/-- Bridge 11 with leg 35 and channel 47; the cores own it where `own` is 1. -/
def bridged (own : Nat) : State :=
  put [(PWM_BR_CFG0.USED, 11, 1), (PWM_BR_CFG0.OWNER, 11, own), (PWM_LEG_CFG.USED, 35, 1), (PWM_LEG_CFG.BRIDGE, 35, 11),
    (PMA_CH_WIN1.LEG, 47, 35), (PMA_CH_WIN1.ACTION, 47, 3), (PMA_CH_CFG.USED, 47, 1)] service
theorem witness_BridgeTrips :
    (bridged 1).legUsed 35 = true ∧ (bridged 1).legBridge 35 < 12 ∧ (bridged 1).rd PMA_CH_WIN1.LEG 47 = 35
      ∧ (bridged 1).flag PMA_CH_STATUS.ABOVE 47 = false ∧ (bridged 1).coreOwned 11 = true ∧ (bridged 0).coreOwned 11 = false
      ∧ (bridged 1).flag PWM_BR_CTRL.ENABLE 11 = false := by decide
theorem test_dsat_trips : (after (.dsat 35 true) (bridged 1)).rd PWM_BR_STATUS.TRIP 11 = tripDesat := by decide
/-- The same bridge with thresholds at channel 47. -/
def windowed : State := { bridged 1 with thresholds := [(47, ⟨true, 100, -100, 90, -90⟩)] }
theorem test_window_trips : (after (.windowCrossing 47 101) windowed).tripped 11 = true := by decide
theorem test_window_hysteresis :
    (after (.windowCrossing 47 95) (after (.windowCrossing 47 101) windowed)).flag PMA_CH_STATUS.ABOVE 47 = true
      ∧ (after (.windowCrossing 47 90) (after (.windowCrossing 47 101) windowed)).flag PMA_CH_STATUS.ABOVE 47 = false := by decide
theorem witness_windows :
    tget windowed.thresholds 47 = ⟨true, 100, -100, 90, -90⟩ ∧ (tget windowed.thresholds 46).held = false
      ∧ windowed.rd PMA_CH_WIN1.LEG 47 = 35 ∧ windowed.legUsed 35 = true ∧ windowed.legBridge 35 < 12
      ∧ windowed.flag PMA_CH_STATUS.BELOW 47 = false ∧ windowed.flag SNP_CFG.EN_BRIDGE = false
      ∧ windowed.tripped 11 = false := by decide
theorem witness_BridgesFollowTheirOwner :
    (bridged 1).flag PWM_BR_STATUS.CH_FAIL 11 = false ∧ (bridged 1).isUpdatePoint 11 false = true ∧ (bridged 0).leavenOwned 11 = true
      ∧ (put [(PWM_GEN_CFG0.DITHER_EN, 11, 1), (PWM_GEN_STATUS.N_ALLOWED, 11, 155)] service).rd PWM_GEN_STATUS.N_ALLOWED 11 ≠ 0 := by
  decide
theorem test_step_update_late : (after (.stepUpdate 11 none) (bridged 0)).rd PWM_BR_STATUS.LATE 11 = 1 := by decide
theorem test_enable_as_it_trips : exec (.bridgeEnable 11 .onAsItTrips) (bridged 1) = .next (bridged 1) := rfl
theorem test_late_load_waits :
    ((after (.load 11 true) (after (.load 11 false) (bridged 1))).bridge 11).load = 3 := by decide
theorem test_enable_needs_owner : (after (.bridgeEnable 11 .on) (bridged 0)).rd SYS_ACC_ERR0.TYPE = 3 := by decide

/-! ### Metering, packs and CAN -/

/-- String 31 in use, integrating, with a calibration of unity. -/
def metered : State :=
  { put [(CAN_STATUS.STATE, 7, 0)] service with
    meter := { service.meter with integrating := true },
    strings := [(31, { (default : Str) with cfg := ⟨true, false, 1000, 1000, 65536, 65536, 0, 0, 0⟩ })] }
theorem witness_SamplesAreIntegrated : metered.integrates 31 = true ∧ metered.integrates 30 = false ∧ metered.strMetered 31 = true
    ∧ clampInt (-mtrFull) mtrFull (0x800000 : BitVec 24).toInt = -8388607 := by decide
theorem test_stall_unmetered : (after (.meterStall 31) metered).flag MTR_STR_STATUS.UNMETERED 31 = true := by decide

/-- A record of string 31 waits to be written. -/
def recording : State :=
  { metered with meter := { metered.meter with queue := [(31, List.replicate 64 5)], ptr := 7 } }
/-- A close of string 31 is due. -/
def closing : State := { metered with meter := { metered.meter with interval := 60, sinceMs := 60000 } }
theorem witness_LedgerClosesAndWrites :
    (inMode .dormant).mode = .dormant ∧ closing.closeDue = true ∧ (inMode .dormant).closeDue = false ∧ metered.mdllB = true ∧ recording.meter.ptr < ledgerSlots
      ∧ metered.flag MTR_LEDGER_STATUS.FLASH_FAIL = false ∧ metered.rd MTR_STR_SEQ.NEXT 31 + (metered.waiting 31).length < 0xFFFFFFF0
      ∧ recording.meter.queue = [(31, List.replicate 64 5)] ∧ recording.ringOffers recording.ledgerRing = false := by decide
theorem test_record_written :
    (after (.ledgerRecordWritten true) recording).meter.ptr = 8
      ∧ (after (.ledgerRecordWritten true) recording).rd MTR_STR_SEQ.NEXT 31 = 1 := by decide
theorem test_record_fails_at_last :
    (after (.ledgerRecordWritten false) { recording with meter := { recording.meter with tries := 3 } }).flag
      MTR_LEDGER_STATUS.FLASH_FAIL = true := by decide

theorem witness_PackFramesReport :
    metered.packLate 31 = true ∧ metered.packLate 30 = false ∧ ({ metered with timeNs := 10000000000 }).discardOver 31 = true
      ∧ metered.canRuns 7 = true ∧ dlcLengths.contains [1, 2, 3, (4 : Nat)].length = true ∧ metered.packAccepts 31 0 [1, 2] = true
      ∧ (List.range 32).filter (fun j => (put [(LOAF_PACK.VALID, 124, 1), (LOAF_PACK.ID, 124, 0x77)] metered).strUsed j
          && ((put [(LOAF_PACK.VALID, 124, 1), (LOAF_PACK.ID, 124, 0x77)] metered).mappedFrame false 0x77 j).isSome) = [] := by decide
theorem test_remote_counts : (after (.packFrame 7 false .remote 5 []) metered).rd CAN_QSTAT.N_REMOTE 7 = 1 := by decide

/-- Controller 7 with a frame of a queue. -/
def queued (q : Nat) : State := { put [(CAN_STATUS.STATE, 7, 0)] service with timeNs := 5000000, cans := [(7, ⟨0, [⟨q, 5, 0x123, [1], 0, 10, false⟩], []⟩)] }
theorem witness_CanQueuesFrames :
    (queued 1).rd CAN_STATUS.STATE 7 ≠ 3 ∧ (put [(CAN_STATUS.STATE, 7, 3)] service).rd CAN_STATUS.STATE 7 = 3
      ∧ ((queued 3).canQueue 7 3).length < 16 ∧ (queued 1).canRuns 7 = true ∧ (queued 1).canNext 7 1 0 = some ⟨1, 5, 0x123, [1], 0, 10, false⟩
      ∧ (queued 1).canOnBus 7 ⟨1, 5, 0x123, [1], 0, 10, false⟩ = true
      ∧ ({ queued 3 with timeNs := 10000000 }).canOverdue ⟨3, 5, 0x123, [1], 0, 10, false⟩ = true
      ∧ ((queued 3).canQueue 7 3).head? = some ⟨3, 5, 0x123, [1], 0, 10, false⟩ ∧ ((queued 1).can 7).done.length < 64
      ∧ ((queued 1).can 7).frames.find? (fun f => decide (f.tag = (5 : BitVec 16).toNat)) = some ⟨1, 5, 0x123, [1], 0, 10, false⟩
      ∧ (put [(CAN_STATUS.STATE, 7, 2)] service).rd CAN_STATUS.STATE 7 = 2 := by decide
theorem test_bulk_refused : ((after (.bulkDeadline ⟨7, false⟩) { queued 3 with timeNs := 10000000 }).can 7).done = [5 * 65536 + canRefused * 8192] := by decide
theorem test_off_post_aborted :
    ((after (.canTxPost 7 9 1 8) (put [(CAN_STATUS.STATE, 7, 3)] service)).can 7).done.length = 1 := by decide

/-! ### Clocks and network time -/

theorem witness_MdllGatesCloseAndOpen :
    service.mdllA = true ∧ service.gateCounts = true ∧ (inMode .dormant).gateCounts = false ∧ service.mdllB = true
      ∧ service.lastStands 0x21 = false ∧ ({ service with clk := { service.clk with gatedA := true } }).clk.lossRaised = false
      ∧ service.lastStands 7 = false ∧ (put [(CLK_STATUS.MA_QUAL, 0, 0)] service).flag CLK_STATUS.REF_OK = true
      ∧ service.rd CLK_MB_SHADOW.SEL = service.rd CLK_MB_ACTIVE.SEL
      ∧ (put [(CLK_MB_SHADOW.SEL, 0, 1)] service).rd CLK_MB_SHADOW.SEL ≠ service.rd CLK_MB_ACTIVE.SEL
      ∧ ({ service with clk := { service.clk with strobe := true } }).clk.relock = false
      ∧ ({ service with ticks := 100, clk := { service.clk with strobe := true } }).strobeOver = true
      ∧ ({ service with ticks := 100 }).ticks - service.clk.strobeTick ≤ 100 := by decide
theorem test_strobe_same : (after (.strobe 9) service).rd CLK_MB_RESULT.STATUS = 1 := by decide
theorem test_strobe_fails : (after (.strobeDrainEnd false) { service with ticks := 100, clk := { service.clk with strobe := true } }).rd
    CLK_MB_RESULT.STATUS = 8 := by decide
theorem test_strobe_drained :
    (after (.strobeDrainEnd true) (after (.strobe 9) (put [(CLK_MB_SHADOW.SEL, 0, 1)] service))).mdllB = false := by decide
theorem witness_ClockLossesShow :
    service.flag CLK_STATUS.REF_OK = true ∧ (put [(CLK_STATUS.TS_QUAL, 0, 1)] service).flag CLK_STATUS.TS_QUAL = true
      ∧ service.phase = .done ∧ service.lastStands 0x20 = false
      ∧ (put [(CLK_STATUS.FF_XTAL, 0, 1)] service).flag CLK_STATUS.FF_XTAL = true := by decide
theorem test_ref_loss : (after .refLoss service).mdllA = false ∧ (after .refLoss service).mdllB = false := by decide
theorem test_ts_freq_clips : (after (.tsFreqWrite 0x7FFFFFFF) service).rdS CLK_TS_FREQ.OFFSET = 1099511627 := by decide

/-- A Sync of the parent identity 0 in domain 0, in an Ethernet frame. -/
def syncFrame : List Byte := List.replicate 12 0 ++ [0x88, 0xF7] ++ List.replicate 44 0
/-- Port 2 in use with PTP, the engine on and listening there. -/
def onPort : State :=
  put [(ETH_P_CFG.USED, 2, 1), (ETH_P_CFG.PTP, 2, 1), (ETH_PTP_CFG.EN, 0, 1), (ETH_PTP_CFG.UDP4, 0, 0), (ETH_SRV_CTRL.ENABLE, 0, 1),
    (ETH_SRV_CTRL.SLAVE_PORT, 0, 2)] service
theorem witness_FramesAreStamped :
    service.flag ETH_P_CFG.USED 2 = false ∧ onPort.flag ETH_P_CFG.USED 2 = true ∧ onPort.ethOn = true ∧ (inMode .proof).ethOn = false ∧ onPort.rxRing 2 = none
      ∧ (onPort.ptpMessage (byteNats syncFrame)).isSome = true ∧ onPort.engineOn 2 = true
      ∧ ptpType (byteNats syncFrame |>.drop 14) = 0 ∧ ptpDomain (byteNats syncFrame |>.drop 14) = onPort.rd ETH_PTP_CFG.DOMAIN
      ∧ ptpSource (byteNats syncFrame |>.drop 14) = onPort.parentId ∧ (onPort.port 2).stamps.length < 8
      ∧ 8 ≤ (({ onPort with ports := [(2, { (default : EthPort) with stamps := List.replicate 8 ⟨1, 1⟩ })] }).port 2).stamps.length := by
  decide
theorem test_sync_kept : (after (.ptpFrameReceived 2 0 syncFrame) onPort).eth.sync.isSome = true := by decide
theorem test_stamp_pops :
    (after (.txtsPop 2) (after (.txTimestamp 2 1 7 3 5000000009) { onPort with timeNs := 5000000009 })).rd ETH_P_TXTS1.NS 2 = 9 := by decide
theorem witness_TimeGuardJudges :
    (put [(ETH_SRV_STATUS.ARMED, 0, 0)] service).flag ETH_SRV_STATUS.ARMED = false ∧ service.eth.sync = none ∧ service.guard ≠ guardLocked
      ∧ (put [(ETH_SRV_STATUS.STATE, 0, guardLocked)] service).guard = guardLocked ∧ service.armOver = false ∧ onPort.engineOn (onPort.rd ETH_SRV_CTRL.SLAVE_PORT) = true
      ∧ ({ put [(ETH_SRV_STATUS.STATE, 0, guardLocked)] onPort with ticks := 5000000 }).syncOver = true
      ∧ ({ service with ticks := 30000000, eth := { service.eth with armTick := some 0 } }).armOver = true
      ∧ (after (.stepArm 1 4) onPort).eth.armTick ≠ none ∧ onPort.stepArmRefused = none ∧ service.stepArmRefused = some 3
      ∧ ({ service with eth := { service.eth with endToEnd := some (0, 0, 0) } }).delay2 ⟨5, 1, 0, 0, some (5, 0)⟩ 5 0 = some 0 := by decide
theorem test_step_arm : ((after (.stepArm 1 4) onPort).channel 1).response.take 3 = [5, 4, 1] := by decide
theorem test_master_lost :
    (after .masterLost { put [(ETH_SRV_STATUS.STATE, 0, guardLocked)] onPort with ticks := 5000000 }).rd ETH_SRV_STATUS.CAUSE = gcMasterLost := by decide
theorem test_parent_change : (after (.parentWrite 3 0x10001) service).rd ETH_SRV_PARENT2.PORT = 1
    ∧ (after (.parentWrite 3 0x10001) service).rd ETH_SRV_STATUS.CAUSE = gcMasterChange := by decide

/-! ### Rings, memory and egress -/

/-- Ring 23 as the egress ring of port 2, with a frame of queue 3. -/
def egressing : State :=
  put [(DMA_RING_CFG.KIND, 23, kindOut), (DMA_RING_CFG.PORT, 23, (Config.ethPort 2).toNat), (ETH_P_CFG.USED, 2, 1)]
    (ringWith 23 (desc 0xC8) service)
theorem witness_EgressFramesComplete : AtHead 23 (desc 0xC8) egressing ∧ egressing.mdllB = true ∧ srcSpace 0xC8 = 0
    ∧ egressing.ringTranslates 23 = false ∧ (0xC8 : Nat) / 64 % 4 = 3 :=
  ⟨⟨⟨by rfl, by rfl, by rfl, by rfl, by decide, by rfl, by rfl⟩, by unfold NoRivalBut; decide⟩, by rfl, by rfl, by rfl, by rfl⟩
theorem witness_egress_port : egressing.egressPort 23 = some 2 := by
  have h : egressing.rd DMA_RING_CFG.PORT 23 = (Config.ethPort 2).toNat := by
    show (Config.ethPort 2).toNat % 2 ^ 8 = _
    exact Nat.mod_eq_of_lt (Config.ethPort 2).isLt
  have k : egressing.rd DMA_RING_CFG.KIND 23 = kindOut := rfl
  have u : egressing.flag ETH_P_CFG.USED 0 = false ∧ egressing.flag ETH_P_CFG.USED 1 = false
    ∧ egressing.flag ETH_P_CFG.USED 2 = true := ⟨rfl, rfl, rfl⟩
  simp [State.egressPort, List.range, List.range.loop, List.find?, h, k, u.1, u.2.1, u.2.2]
theorem witness_AtHead : AtHead 24 (desc 2) (ringWith 24 (desc 2) service) ∧ (desc 2).ended = false
    ∧ (ringWith 24 (desc 2) service).ringTranslates 24 = false :=
  ⟨⟨⟨by decide, by decide, by decide, by decide, by decide, by decide, by decide⟩, by unfold NoRivalBut; decide⟩, by decide⟩
theorem witness_OffersBuffer : OffersBuffer 31 (desc 2) (ringWith 31 (desc 2) service) :=
  ⟨⟨⟨by decide, by decide, by decide, by decide, by decide, by decide, by decide⟩, by unfold NoRivalBut; decide⟩, by decide⟩
theorem witness_RingCommandsAct :
    (ringWith 31 (desc 2) service).ringState 31 = ringRun ∧ service.ringState 31 = ringIdle
      ∧ (put [(DMA_RING_CFG.SIZE, 31, 4)] service).ringLevel 31 4 ≤ 4 ∧ 4 < (put [(DMA_RING_CFG.SIZE, 31, 4)] service).ringLevel 31 5
      ∧ 4 < (put [(DMA_RING_CFG.SIZE, 31, 4)] service).ringWrap 31
      ∧ (put [(DMA_RING_STATE.STATE, 31, ringPaused)] service).ringState 31 = ringPaused
      ∧ (put [(DMA_RING_STATE.STATE, 31, ringStopped)] service).ringState 31 = ringStopped
      ∧ (ringWith 31 (desc 2) service).ringHasDone 31 0 = false ∧ (ringWith 31 (desc 2) service).ringStands 31 = false := by decide
theorem test_overpost : (after (.ringPost 31 5) (put [(DMA_RING_CFG.SIZE, 31, 4)] service)).flag DMA_RING_STATE.OVERPOST 31 = true := by
  decide
theorem test_ring_start : (after (.ringStart 31) service).ringState 31 = ringRun := by decide
theorem test_ring_stop_refused : (after (.ringStop 31) service).rd DMA_RING_STATE.CMD_RES 31 = 5 := by decide
theorem test_ring_abort :
    (after (.ringAbort 31 0) (ringWith 31 (desc 2) service)).rd DMA_RING_TAIL.TAIL 31 = 1 := by decide
theorem witness_DescriptorsMoveBytes :
    (Instr.descriptorComplete 31 eight).wf = true ∧ service.ringState 31 ≠ ringRun ∧ eight.ending = .all ∧ ringClass 31 = 3
      ∧ ringClass 23 ≠ 3
      ∧ (translate 0 false 0x20300000 (put [(DMA_RING_CFG.TRANSLATE, 31, 1)] (ringWith 31 (desc 0) service))).2 = .fault .domain := by
  decide
theorem test_delivers :
    (after (.descriptorComplete 31 eight) (ringWith 31 (desc 2) service)).mem.readBytes 0x20200000 8 = [1, 2, 3, 4, 5, 6, 7, 8] := by
  decide
theorem test_translation_pauses :
    (after (.translationFault 31 0 false eight) (put [(DMA_RING_CFG.TRANSLATE, 31, 1)] (ringWith 31 (desc 0) service))).rd
      DMA_RING_FAULT1.TYPE 31 = 5 := by decide
theorem test_class_b_refused : (after (.classBDeadline 31) { ringWith 31 (desc 2) service with ticks := 1000000 }).rd DMA_CLASS_CNT1.REFUSED_B = 1 := by decide
theorem witness_PreemptionOnlyShows : (desc 2).preempted = false ∧ (desc 2).started = false := by decide
theorem test_preempted :
    bit ((after (.descriptorComplete 31 { eight with preempted := true }) (ringWith 31 (desc 2) service)).mem.read 0x2021000C).toNat 4
      = true := by decide
theorem witness_MemoryErrorsAreLogged :
    (Instr.dramScrub [⟨0x80000000, some 4⟩]).wf = true ∧ (Instr.dramScrub []).wf = true ∧ (Instr.sramScrub [⟨0x207FFFFF, none⟩]).wf = true
      ∧ (Instr.sramUncorr 0x201FFFFF).wf = true ∧ service.lastStands 6 = false ∧ service.errLog = [] := by decide
theorem test_scrub_logs : (after (.dramScrub [⟨0x80000000, some 3⟩]) service).errLog.length = 1
    ∧ (after (.dramScrub [⟨0x80000000, some 2⟩]) service).errLog = [] := by decide
theorem test_log_pops : (after .errLogPop (after (.dramScrub [⟨0x80000040, none⟩]) service)).rd DMA_ERR_LOG1.ADDR = 0x80000040 := by decide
================
**Exercise instructions:**
The records are given above. Copy each line in them that holds "bridged".

**Answer to this problem:**
def bridged (own : Nat) : State :=
    (bridged 1).legUsed 35 = true ∧ (bridged 1).legBridge 35 < 12 ∧ (bridged 1).rd PMA_CH_WIN1.LEG 47 = 35
      ∧ (bridged 1).flag PMA_CH_STATUS.ABOVE 47 = false ∧ (bridged 1).coreOwned 11 = true ∧ (bridged 0).coreOwned 11 = false
      ∧ (bridged 1).flag PWM_BR_CTRL.ENABLE 11 = false := by decide
theorem test_dsat_trips : (after (.dsat 35 true) (bridged 1)).rd PWM_BR_STATUS.TRIP 11 = tripDesat := by decide
def windowed : State := { bridged 1 with thresholds := [(47, ⟨true, 100, -100, 90, -90⟩)] }
    (bridged 1).flag PWM_BR_STATUS.CH_FAIL 11 = false ∧ (bridged 1).isUpdatePoint 11 false = true ∧ (bridged 0).leavenOwned 11 = true
theorem test_step_update_late : (after (.stepUpdate 11 none) (bridged 0)).rd PWM_BR_STATUS.LATE 11 = 1 := by decide
theorem test_enable_as_it_trips : exec (.bridgeEnable 11 .onAsItTrips) (bridged 1) = .next (bridged 1) := rfl
    ((after (.load 11 true) (after (.load 11 false) (bridged 1))).bridge 11).load = 3 := by decide
theorem test_enable_needs_owner : (after (.bridgeEnable 11 .on) (bridged 0)).rd SYS_ACC_ERR0.TYPE = 3 := by decide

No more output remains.